Why results for oversampling=1.0 and limit=1 with rescore=True are better than with rescore=False?

It might seem that with oversampling=1.0 and limit=1 Qdrant retrieves only 1 point, and it does not matter whether we rescore it or not, it should stay the same, but with a different score (from original vectors).

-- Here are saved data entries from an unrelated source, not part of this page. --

-- ==== Sys2Proof/Machine/ProtectionCommands.lean ====
section
/-! DEFINITION. Protection Set, Protection Release and Read Protection (R130, R183 to R186, R206). -/

namespace Sys2Proof.Machine

/-- A Protection Set's program is requested or in flight (R183). -/
def protectionPending (f : Flash) : Bool :=
  f.protReq.isSome || (match f.op with
    | some o => o.req == .protection
    | none => false)

/-- Protection Set (R183). Its reply gives the copy in the form that R206 gives the reply to Read Protection, the locks in one byte
and then the program count in one (DEDUCED, log 10), and gives it too where every named lock is set already (DESIGN CHOICE,
log 75). -/
def runProtectionSet (locks : BitVec 8) (res : Nat) (s : State) : Ans :=
  let f := s.flash
  let i := locks.getLsbD 0
  let e := locks.getLsbD 1
  if locks = 0#8 ∨ locks >>> 2 ≠ 0#8 ∨ res ≠ 0 then err s .badparam
  else if f.unusable then err s .fault
  else if f.supply = .low ∨ f.release.isSome ∨ protectionPending f then err s .busy
  else if f.prot.count = 4 then err s .full
  else
    let reply := [lockByte f.prot, byte1 f.prot.count]
    if (!i || f.prot.ingestLock) && (!e || f.prot.eraseLock) then ok s reply
    else ok (rest (s.modFlash (fun f => { f with protReq := some (i, e) }))) reply

/-- The alert clips of the directory. -/
def alertClips (s : State) : List ClipRec := s.directory.filter (fun r => r.region == .alert)

/-- The alert dirty list after an accepted release (R185): every alert block but block 0 and the bad ones, ascending,
with the Clip Erase identities they carried; a block whose erase is in flight is sorted in (DESIGN CHOICE, log 65). -/
def releaseDirty (f : Flash) : List Dirty :=
  ((List.range' 1 255).filter (fun b => !f.bad.contains b)).map (fun b =>
    { block := b, job := (f.dirtyA.find? (fun d => d.block == b)).bind (·.job) })

/-- The effects of an accepted Protection Release (R185). -/
def startRelease (s : State) : State :=
  let s1 := (alertClips s).foldl (fun s r => s.removeClip r [] none) s
  s1.modFlash (fun f => { f with freeA := [], dirtyA := releaseDirty s.flash, release := some ⟨none, 0, 0⟩ })

/-- Protection Release (R184, R185); the reply counts the blocks newly placed (log 32). -/
def runProtectionRelease (res : Nat) (s : State) : Ans :=
  let f := s.flash
  if res ≠ 0 then err s .badparam
  else if f.unusable then err s .fault
  else if f.supply = .low ∨ f.release.isSome ∨ protectionPending f then err s .busy
  else if f.prot.eraseLock then err s .protected_
  else if (s.ingest .ap).st ≠ .none ∨ (alertClips s).any (fun r => decide (0 < r.refs)) then err s .inuse
  else
    ok (rest (startRelease s))
      (leBytes 2 (alertClips s).length ++ leBytes 2 ((releaseDirty f).length - f.dirtyA.length))

/-- Read Protection (R130, R206). -/
def runReadProtection (res : Nat) (s : State) : Ans :=
  let f := s.flash
  if res ≠ 0 then err s .badparam
  else ok s [lockByte f.prot, byte1 f.prot.count, flagByte f.unusable, flagByte f.release.isSome]

end Sys2Proof.Machine
end

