-- ==== Sys2Proof/Machine/Core.lean ====
section
/-! DEFINITION. The machine as the host sees it. -/

def Sys2Proof.core : Host.Core :=
  { State := Sys2Proof.Machine.State
    Fault := Sys2Proof.Machine.Fault
    Refusal := Sys2Proof.Machine.Refusal
    step := Sys2Proof.Machine.step
    reset := Sys2Proof.Machine.State.reset }
end

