/-- A program that ends acts for its requester (R141). Data: the index of its block rises, the unit's page is programmed and its
buffer EMPTY, and a FULL one behind it is WRITING (R118, R157). Seal: the record is SEALED with the seal values, keeps the chain's
first blocks, the others return to the free list, and INGEST_DONE goes to the unit's port (R160). Either failed: the block is bad with
its marker program queued, the others dirty, the record gone, and INGEST_DONE(FAULT); a held Ingest Data is answered FAULT (R156,
R163). A data program that passes lets a held Ingest Data be tried again: taken and answered OK once its packets fit the free positions
(R156, R157). The program of an aborted ingest ends it: the held Ingest Abort is answered OK, with no event (R161). Damage marker: WRITTEN or FAILED in the record (R129). Bad-block marker: nothing more (R122). Protection: the locks with success,
the count in both cases, and PROTECT_DONE (R183). A program whose requester has gone changes nothing but the index (R137). The
fields that an event's case gives no value are free values chosen by `freeCtr` (log 11, DESIGN CHOICE). -/
def Obligations.ProgramEndsForItsRequester : Prop :=
  ∀ (s : State) (o : FlashOp), s.flash.op = some o →
    (∀ i e pass : Bool, o.kind = .program (.protection i e) → o.req = .protection → o.orphan = false →
      let c := s.flash.prot
      let c' : ProtCopy := { ingestLock := c.ingestLock || (pass && i), eraseLock := c.eraseLock || (pass && e),
                             count := c.count + 1 }
      ∃ u, exec (.programComplete pass) s = .next (rest u)
        ∧ u = { s with flash := { s.flash with op := none, prot := c' }, boxes := u.boxes, freeCtr := s.freeCtr + 1 }
        ∧ ∀ p, u.box p = if p = .ap then pushBox (s.box p) (.protectSet pass c' s.freeCtr) else s.box p)
    ∧ (∀ ci first pkts p b, o.kind = .program (.data ci first pkts) → o.req = .ingest p → o.orphan = false →
      let g := s.ingest p
      let other := g.buf (!b)
      (g.buf b).st = .writing → other.st = .full ∨ other.st = .filling → g.st = .open_ ∨ g.st = .closing → g.held = .none →
      ∃ u, exec (.programComplete true) s = .next (rest u)
        ∧ u = { s with flash := { s.flash.setIndex o.block (s.flash.index o.block + 1) with op := none }, ingests := u.ingests }
        ∧ (∀ q, q ≠ p → u.ingest q = s.ingest q)
        ∧ (u.ingest p).programmed = g.programmed + 1 ∧ (u.ingest p).stored = g.stored ∧ (u.ingest p).st = g.st
        ∧ (other.st = .filling → (u.ingest p).buf b = Buf.empty ∧ (u.ingest p).buf (!b) = other)
        ∧ (other.st = .full → (u.ingest p).buf (!b) = { other with st := .writing }
            ∧ (u.ingest p).buf b = if g.st = .open_ then { Buf.empty with st := .filling } else Buf.empty))
    ∧ (∀ ci first pkts p b x q, o.kind = .program (.data ci first pkts) → o.req = .ingest p → o.orphan = false →
      let g := s.ingest p
      let other := g.buf (!b)
      let all := g.asm ++ x
      let ps := (List.range (all.length / 188)).map (fun j => (all.drop (188 * j)).take 188)
      let m := (ps.filter (fun y => g.decl.comps.any (fun c => c.pid == pktPid y))).length
      let room := if other.st = .full then 43 else 86 - other.pkts.length
      (g.buf b).st = .writing → other.st = .full ∨ other.st = .filling → other.pkts.length ≤ 43 → g.st = .open_ → g.held = .data x →
      (s.link p).out = some q →
      ∃ u, exec (.programComplete true) s = .next (rest u)
        ∧ u = { s with flash := { s.flash.setIndex o.block (s.flash.index o.block + 1) with op := none }, ingests := u.ingests
                       links := u.links }
        ∧ (∀ l, l ≠ p → u.ingest l = s.ingest l ∧ u.link l = s.link l) ∧ (u.ingest p).programmed = g.programmed + 1
        ∧ (m ≤ room → u.replied p q.code .ok (leBytes 4 (g.stored + m)) ∧ (u.ingest p).stored = g.stored + m
            ∧ (u.ingest p).asm = all.drop (188 * (all.length / 188)) ∧ (u.ingest p).held = .none)
        ∧ (room < m → u.links = s.links ∧ (u.ingest p).stored = g.stored ∧ (u.ingest p).asm = g.asm ∧ (u.ingest p).held = .data x))
    ∧ (∀ k p r q pass, o.kind = .program k → o.req = .ingest p → o.orphan = false → (s.ingest p).st = .ending →
      s.clip (s.ingest p).clip = some r → r.clip = (s.ingest p).clip → (s.link p).out = some q →
      ∃ u, exec (.programComplete pass) s = .next (rest u)
        ∧ u = { s with flash := u.flash, dir := u.dir, ingests := u.ingests, links := u.links }
        ∧ (∀ c, u.clip c = if c = r.clip then none else s.clip c)
        ∧ (∀ l, u.ingest l = if l = p then Ingest.reset else s.ingest l)
        ∧ (∀ l, l ≠ p → u.link l = s.link l) ∧ u.replied p q.code .ok []
        ∧ (∀ b, b ∈ u.flash.bad ↔ pass = false ∧ b = o.block ∨ b ∈ s.flash.bad)
        ∧ u.flash.dirty r.region = s.flash.dirty r.region
            ++ (r.chain.filter (fun b => pass || b != o.block)).map (fun b => { block := b, job := none }))
    ∧ (∀ v p r, o.kind = .program (.sealing v) → o.req = .ingest p → o.orphan = false → (s.ingest p).st = .closing →
      s.clip (s.ingest p).clip = some r →
      ∃ u, exec (.programComplete true) s = .next (rest u)
        ∧ u = { s with flash := { s.flash.setFree r.region (s.flash.free r.region ++ r.chain.drop v.blocks) with op := none }
                       dir := u.dir, ingests := u.ingests, boxes := u.boxes }
        ∧ (∀ c, u.clip c = if c = (s.ingest p).clip then
            some { r with st := .good, decl := none, sealVals := some v, marker := .none, chain := r.chain.take v.blocks }
            else s.clip c)
        ∧ (∀ q, u.ingest q = if q = p then Ingest.reset else s.ingest q)
        ∧ ∀ q, u.box q = if q = p then
            pushBox (s.box q) (.ingestSealed (s.ingest p).clip v.k v.blocks v.checksum) else s.box q)
    ∧ (∀ k p r, o.kind = .program k → o.req = .ingest p → o.orphan = false →
      (s.ingest p).st = .open_ ∨ (s.ingest p).st = .closing → s.clip (s.ingest p).clip = some r →
      r.clip = (s.ingest p).clip →
      ∃ u, exec (.programComplete false) s = .next (rest u)
        ∧ u = { s with flash := u.flash, dir := u.dir, ingests := u.ingests, boxes := u.boxes, links := u.links
                       freeCtr := s.freeCtr + 1 }
        ∧ (∀ c, u.clip c = if c = r.clip then none else s.clip c)
        ∧ (∀ q, u.ingest q = if q = p then Ingest.reset else s.ingest q)
        ∧ (∀ b, b ∈ u.flash.bad ↔ b = o.block ∨ b ∈ s.flash.bad)
        ∧ { damage := false, block := o.block, clip := 0 } ∈ u.flash.markerQ
        ∧ u.flash.dirty r.region = s.flash.dirty r.region
            ++ (r.chain.filter (fun b => b != o.block)).map (fun b => { block := b, job := none })
        ∧ u.flash.freeA = s.flash.freeA ∧ u.flash.freeM = s.flash.freeM
        ∧ (∀ q, u.box q = if q = p then pushBox (s.box q) (.ingestFault r.clip o.block s.freeCtr) else s.box q)
        ∧ ((s.ingest p).held = .none → u.links = s.links)
        ∧ ∀ x q, (s.ingest p).held = .data x → (s.link p).out = some q →
            u.replied p q.code .fault (leBytes 4 (s.ingest p).stored))
    ∧ (∀ pass r, o.kind = .program .damage → o.req = .marker → o.orphan = false → s.clip o.clip = some r →
      r.st = .damaged → r.chain.head? = some o.block →
      exec (.programComplete pass) s = .next (rest { s.setClip o.clip
        (some { r with marker := if pass then .written else .failed }) with flash := { s.flash with op := none } }))
    ∧ (∀ pass, o.kind = .program .badBlock → o.req = .marker →
      exec (.programComplete pass) s = .next (rest { s with flash := { s.flash with op := none } }))
    ∧ (∀ k pass, o.kind = .program k → o.orphan = true →
      ∃ u, exec (.programComplete pass) s = .next (rest u)
        ∧ u = { s with flash := { s.flash with op := none, nextPage := u.flash.nextPage } }
        ∧ (∀ b, b ≠ o.block → u.flash.index b = s.flash.index b)
        ∧ (∀ ci first pkts, k = .data ci first pkts → u.flash.index o.block = s.flash.index o.block + 1)
        ∧ ((∀ ci first pkts, k ≠ .data ci first pkts) → u.flash.index o.block = s.flash.index o.block))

But in fact, there are 2 reasons why results are different: 1) HNSW is an approximate algorithm, and it might return different results for the same query. 2) Qdrant stores points in segments. When we do a query for 1 point, Qdrant looks for this one point in each segment, and then chooses the best match. 3) In this example we had 8 segments, Qdrant found 8 points with binary scores, replaced their scores with original vectors scores, and selected the best one from them, which led to a better accuracy.